-- DATASET --
@[simp] theorem State.expandEffect_h : (s.expandEffect).h = s.h := rfl
@[simp] theorem State.expandEffect_hKnown : (s.expandEffect).hKnown = s.hKnown := rfl
@[simp] theorem State.expandEffect_v : (s.expandEffect).v = s.v := rfl
@[simp] theorem State.expandEffect_vKnown : (s.expandEffect).vKnown = s.vKnown := rfl
@[simp] theorem State.expandEffect_out : (s.expandEffect).out = s.out := rfl
@[simp] theorem State.expandEffect_outKnown : (s.expandEffect).outKnown = s.outKnown := rfl
@[simp] theorem State.expandEffect_msg : (s.expandEffect).msg = s.msg := rfl
@[simp] theorem State.expandEffect_len : (s.expandEffect).len = s.len := rfl
@[simp] theorem State.expandEffect_done : (s.expandEffect).done = s.done := rfl
@[simp] theorem State.expandEffect_err : (s.expandEffect).err = s.err := rfl
@[simp] theorem State.expandEffect_errCode : (s.expandEffect).errCode = s.errCode := rfl
@[simp] theorem State.expandEffect_engine : (s.expandEffect).engine = s.engine := rfl
@[simp] theorem State.expandEffect_windows : (s.expandEffect).windows = s.windows := rfl
@[simp] theorem State.expandEffect_host : (s.expandEffect).host = s.host := rfl
@[simp] theorem State.expandEffect_replies : (s.expandEffect).replies = s.replies := rfl
@[simp] theorem State.expandEffect_draw : (s.expandEffect).draw = s.draw := rfl

@[simp] theorem State.roundsEffect_h : (s.roundsEffect).h = s.h := rfl
@[simp] theorem State.roundsEffect_hKnown : (s.roundsEffect).hKnown = s.hKnown := rfl
@[simp] theorem State.roundsEffect_w : (s.roundsEffect).w = s.w := rfl
@[simp] theorem State.roundsEffect_wKnown : (s.roundsEffect).wKnown = s.wKnown := rfl
@[simp] theorem State.roundsEffect_out : (s.roundsEffect).out = s.out := rfl
@[simp] theorem State.roundsEffect_outKnown : (s.roundsEffect).outKnown = s.outKnown := rfl
@[simp] theorem State.roundsEffect_msg : (s.roundsEffect).msg = s.msg := rfl
@[simp] theorem State.roundsEffect_len : (s.roundsEffect).len = s.len := rfl
@[simp] theorem State.roundsEffect_done : (s.roundsEffect).done = s.done := rfl
@[simp] theorem State.roundsEffect_err : (s.roundsEffect).err = s.err := rfl
@[simp] theorem State.roundsEffect_errCode : (s.roundsEffect).errCode = s.errCode := rfl
@[simp] theorem State.roundsEffect_engine : (s.roundsEffect).engine = s.engine := rfl
@[simp] theorem State.roundsEffect_windows : (s.roundsEffect).windows = s.windows := rfl
@[simp] theorem State.roundsEffect_host : (s.roundsEffect).host = s.host := rfl
@[simp] theorem State.roundsEffect_replies : (s.roundsEffect).replies = s.replies := rfl
@[simp] theorem State.roundsEffect_draw : (s.roundsEffect).draw = s.draw := rfl

@[simp] theorem State.addhEffect_v : (s.addhEffect).v = s.v := rfl
@[simp] theorem State.addhEffect_vKnown : (s.addhEffect).vKnown = s.vKnown := rfl
@[simp] theorem State.addhEffect_w : (s.addhEffect).w = s.w := rfl
@[simp] theorem State.addhEffect_wKnown : (s.addhEffect).wKnown = s.wKnown := rfl
@[simp] theorem State.addhEffect_out : (s.addhEffect).out = s.out := rfl
@[simp] theorem State.addhEffect_outKnown : (s.addhEffect).outKnown = s.outKnown := rfl
@[simp] theorem State.addhEffect_msg : (s.addhEffect).msg = s.msg := rfl
@[simp] theorem State.addhEffect_len : (s.addhEffect).len = s.len := rfl
@[simp] theorem State.addhEffect_done : (s.addhEffect).done = s.done := rfl
@[simp] theorem State.addhEffect_err : (s.addhEffect).err = s.err := rfl
@[simp] theorem State.addhEffect_errCode : (s.addhEffect).errCode = s.errCode := rfl
@[simp] theorem State.addhEffect_engine : (s.addhEffect).engine = s.engine := rfl
@[simp] theorem State.addhEffect_windows : (s.addhEffect).windows = s.windows := rfl
@[simp] theorem State.addhEffect_host : (s.addhEffect).host = s.host := rfl
@[simp] theorem State.addhEffect_replies : (s.addhEffect).replies = s.replies := rfl
@[simp] theorem State.addhEffect_draw : (s.addhEffect).draw = s.draw := rfl

@[simp] theorem State.hexEffect_h : (s.hexEffect).h = s.h := rfl
@[simp] theorem State.hexEffect_hKnown : (s.hexEffect).hKnown = s.hKnown := rfl
@[simp] theorem State.hexEffect_v : (s.hexEffect).v = s.v := rfl
@[simp] theorem State.hexEffect_vKnown : (s.hexEffect).vKnown = s.vKnown := rfl
@[simp] theorem State.hexEffect_w : (s.hexEffect).w = s.w := rfl
@[simp] theorem State.hexEffect_wKnown : (s.hexEffect).wKnown = s.wKnown := rfl
@[simp] theorem State.hexEffect_msg : (s.hexEffect).msg = s.msg := rfl
@[simp] theorem State.hexEffect_len : (s.hexEffect).len = s.len := rfl
@[simp] theorem State.hexEffect_done : (s.hexEffect).done = s.done := rfl
@[simp] theorem State.hexEffect_err : (s.hexEffect).err = s.err := rfl
@[simp] theorem State.hexEffect_errCode : (s.hexEffect).errCode = s.errCode := rfl
@[simp] theorem State.hexEffect_engine : (s.hexEffect).engine = s.engine := rfl
@[simp] theorem State.hexEffect_windows : (s.hexEffect).windows = s.windows := rfl
@[simp] theorem State.hexEffect_host : (s.hexEffect).host = s.host := rfl
@[simp] theorem State.hexEffect_replies : (s.hexEffect).replies = s.replies := rfl
@[simp] theorem State.hexEffect_draw : (s.hexEffect).draw = s.draw := rfl

@[simp] theorem State.blockEffect_out (blk : Nat) : (s.blockEffect blk).out = s.out := by simp [State.blockEffect]
@[simp] theorem State.blockEffect_outKnown (blk : Nat) : (s.blockEffect blk).outKnown = s.outKnown := by simp [State.blockEffect]
@[simp] theorem State.blockEffect_msg (blk : Nat) : (s.blockEffect blk).msg = s.msg := by simp [State.blockEffect]
@[simp] theorem State.blockEffect_len (blk : Nat) : (s.blockEffect blk).len = s.len := by simp [State.blockEffect]
@[simp] theorem State.blockEffect_done (blk : Nat) : (s.blockEffect blk).done = s.done := by simp [State.blockEffect]
@[simp] theorem State.blockEffect_err (blk : Nat) : (s.blockEffect blk).err = s.err := by simp [State.blockEffect]
@[simp] theorem State.blockEffect_errCode (blk : Nat) : (s.blockEffect blk).errCode = s.errCode := by simp [State.blockEffect]
@[simp] theorem State.blockEffect_engine (blk : Nat) : (s.blockEffect blk).engine = s.engine := by simp [State.blockEffect]
@[simp] theorem State.blockEffect_windows (blk : Nat) : (s.blockEffect blk).windows = s.windows := by simp [State.blockEffect]
@[simp] theorem State.blockEffect_host (blk : Nat) : (s.blockEffect blk).host = s.host := by simp [State.blockEffect]
@[simp] theorem State.blockEffect_replies (blk : Nat) : (s.blockEffect blk).replies = s.replies := by simp [State.blockEffect]
@[simp] theorem State.blockEffect_draw (blk : Nat) : (s.blockEffect blk).draw = s.draw := by simp [State.blockEffect]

-- WHAT IS REQUIRED --
Which lines of the listing above hold the word "vKnown"? Copy each of them.

-- EXPECTED ANSWER --
@[simp] theorem State.expandEffect_vKnown : (s.expandEffect).vKnown = s.vKnown := rfl
@[simp] theorem State.addhEffect_vKnown : (s.addhEffect).vKnown = s.vKnown := rfl
@[simp] theorem State.hexEffect_vKnown : (s.hexEffect).vKnown = s.vKnown := rfl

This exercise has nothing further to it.